Gaussian Elimination

When we encounter the following system of two linear equations in two unknowns:

                   x + y   = 70
                 24x + 14y = 1180

The general form for a system of $n$ linear equations in $n$ unknowns is
$$ \begin{aligned} a_{11}x_1 + a_{12}x_2 + \dots + a_{1n}x_n & = b_1 \\ a_{21}x_1 + a_{22}x_2 + \dots + a_{2n}x_n & = b_2 \\ \vdots \\ a_{n1}x_1 + a_{n2}x_2 + \dots + a_{nn}x_n & = b_2 \end{aligned} $$ with a matrix of coefficients: $$ \begin{pmatrix} a_{11} & a_{12} & \dots & a_{1n} \\ a_{21} & a_{22} & \dots & a_{2n} \\ \vdots \\ a_{n1} & a_{n2} & \dots & a_{nn} \\ \end{pmatrix} $$ To solve this system of equations, we first form the augmented $ n \times (n+1) $ matrix by adding the column of $b's$ to the matrix of coefficients: $$ \begin{pmatrix} a_{11} & a_{12} & \dots & a_{1n} & b_1 \\ a_{21} & a_{22} & \dots & a_{2n} & b_2 \\ \vdots & \vdots & \vdots & \vdots & \vdots \\ a_{n1} & a_{n2} & \dots & a_{nn} & b_n \\ \end{pmatrix} $$ The next step is to "transform" the augmented matrix into one where the matrix-of-coefficients part is an upper triangle matrix , that is, all values of this $n \times n$ matrix below the main diagnol are $0's$. The result will be a matrix of the form: $$ \begin{pmatrix} c_{11} & c_{12} & \dots & \dots & c_{1n} & d_1 \\ 0 & c_{22} & \dots & \dots & c_{2n} & d_2 \\ \vdots & \vdots & \vdots & \vdots & \vdots & \vdots \\ 0 & 0 & \dots & c_{(n-1)(n-1)} & c_{(n-1)n} & d_{n-1} \\ 0 & 0 & \dots & 0 & c_{nn} & d_n \\ \end{pmatrix} $$ Now we can turn this back into a system of equations of the form: $$ \begin{pmatrix} c_{11}x_1 & c_{12}x_2 & \dots & \dots & c_{1n}x_n & d_1 \\ 0 & c_{22}x_2 & \dots & \dots & c_{2n}x_n & d_2 \\ \vdots & \vdots & \vdots & \vdots & \vdots & \vdots \\ 0 & 0 & \dots & c_{(n-1)(n-1)}x_{n-1} & c_{(n-1)n}x_n & d_{n-1} \\ 0 & 0 & \dots & 0 & c_{nn}x_{n} & d_n \\ \end{pmatrix} $$ and solve the equations from the bottom up. We solve: $$ c_{nn}x_n = d_n $$ for $x_n$. Knowing the value of $x_n$, we can then solve the next-to-last equation: $$ c_{(n-1)(n-1)}x_{n-1} + c_{(n-1)n}x_n = d_{n-1} $$ for $x_{n-1}$ and so forth, back up to the top row.

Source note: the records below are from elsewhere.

-- ==== Sys2Proof/Tests/Slice0.lean ====
section
/-! SUPPORT. The model's own tests. Expected values are those of 95_test_vectors.md and of the rules' examples, never the
model's own answers. The second part holds, for each statement with hypotheses, a witness that meets them. -/

namespace Sys2Proof.Tests

open Sys2Proof Sys2Proof.Machine

/-- The reset unit with another STATE. -/
def unitAt (g : Gen) : State := { State.reset with gen := g }

/-- The reset unit with the host's commands. -/
def unitWith (ws : List CmdWord) : State := { State.reset with commands := ws }

/-- The unit without option HIST, with the host's commands. -/
def coreWith (ws : List CmdWord) : State := { State.resetOf false with commands := ws }

/-- The next state, where there is one. -/
def after (o : Host.Outcome State Fault Refusal) : Option State :=
  match o with
  | .next t => some t
  | .fault _ => none
  | .refused _ => none

/-- Pins without reset and without a command. -/
def quiet : Pins := { rst := false, cmdValid := false, cmd := 0 }

/-- Pins that present a command. -/
def present (w : CmdWord) : Pins := { rst := false, cmdValid := true, cmd := w }

/-- Pins with reset. -/
def resetPins : Pins := { rst := true, cmdValid := true, cmd := 0x20000 }

/-! ### WellFormed: an ill-formed term for its one check (R71) -/

theorem test_hread_6_ill_formed : (Instr.hread 6).wellFormed = false := by decide
theorem test_hread_7_ill_formed : (Instr.hread 7).wellFormed = false := by decide
theorem test_hread_5_well_formed : (Instr.hread 5).wellFormed = true := by decide

/-! ### Decode: words written out from the encodings of R72, OP then IMM -/

theorem test_decode_nop : decode true 0b00000000000000000000 = .command .nop := by decide
theorem test_decode_seed : decode true 0b00010000111111010011 = .command (.seed 0x0FD3) := by decide
theorem test_decode_adv : decode true 0b00100000000000000000 = .command .adv := by decide
theorem test_decode_drop : decode true 0b00110000000000000000 = .command .drop := by decide
theorem test_decode_advn : decode true 0b01000000000010110000 = .command (.advn 176) := by decide
theorem test_decode_sim : decode true 0b10000000000000000000 = .command .sim := by decide
theorem test_decode_simacc : decode true 0b10010000000000000000 = .command .simacc := by decide
theorem test_decode_hclr : decode true 0b10100000000000000000 = .command .hclr := by decide
theorem test_decode_hread : decode true 0b10110000000000000101 = .command (.hread 5) := by decide

/-- The illegal words of 95_test_vectors.md §6. -/
theorem test_decode_illegal_words :
    ([0x00001, 0x20001, 0xA0001, 0xB0008] : List CmdWord).map (decode true)
        = List.replicate 4 (.illegal .reservedOperandBits) ∧
      ([0x50000, 0x7ABCD, 0xC0000, 0xFFFFF] : List CmdWord).map (decode true)
        = List.replicate 4 (.illegal .reservedOpcode) ∧
      ([0x80000, 0xB0000, 0x50000] : List CmdWord).map (decode false)
        = List.replicate 3 (.illegal .reservedOpcode) ∧
      ([0xB0006, 0xB0007] : List CmdWord).map (decode true) = List.replicate 2 (.illegal .indexOutOfRange) := by
  decide

theorem test_decode_edges : decode false 0x1FFFF = .command (.seed 0xFFFF) ∧
    decode false 0x4FFFF = .command (.advn 65535) := by decide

This process is solving systems of linear equations is known as Gaussian elimination , named for the famous German mathematician Karl Friedrich Gauss.
But how do we do the transformation? The allowable operations to carry out this transformation are called elementary row operations, none of which change the solution set of the underlying equations. These operations (performed on the augmented matrix) are:

i. Switch any two rows of the matrix.

ii. Multiply all the elements in any one row of the matrix by a non-zero scalar.

iii. Add a scalar multiple of any one row to another row.

Gaussian elimination converts a system of equations into an upper triangular form, making it easier to solve using back-substitution. This method does not alter the fundamental properties of the system but instead simplifies it into an equivalent, more manageable form.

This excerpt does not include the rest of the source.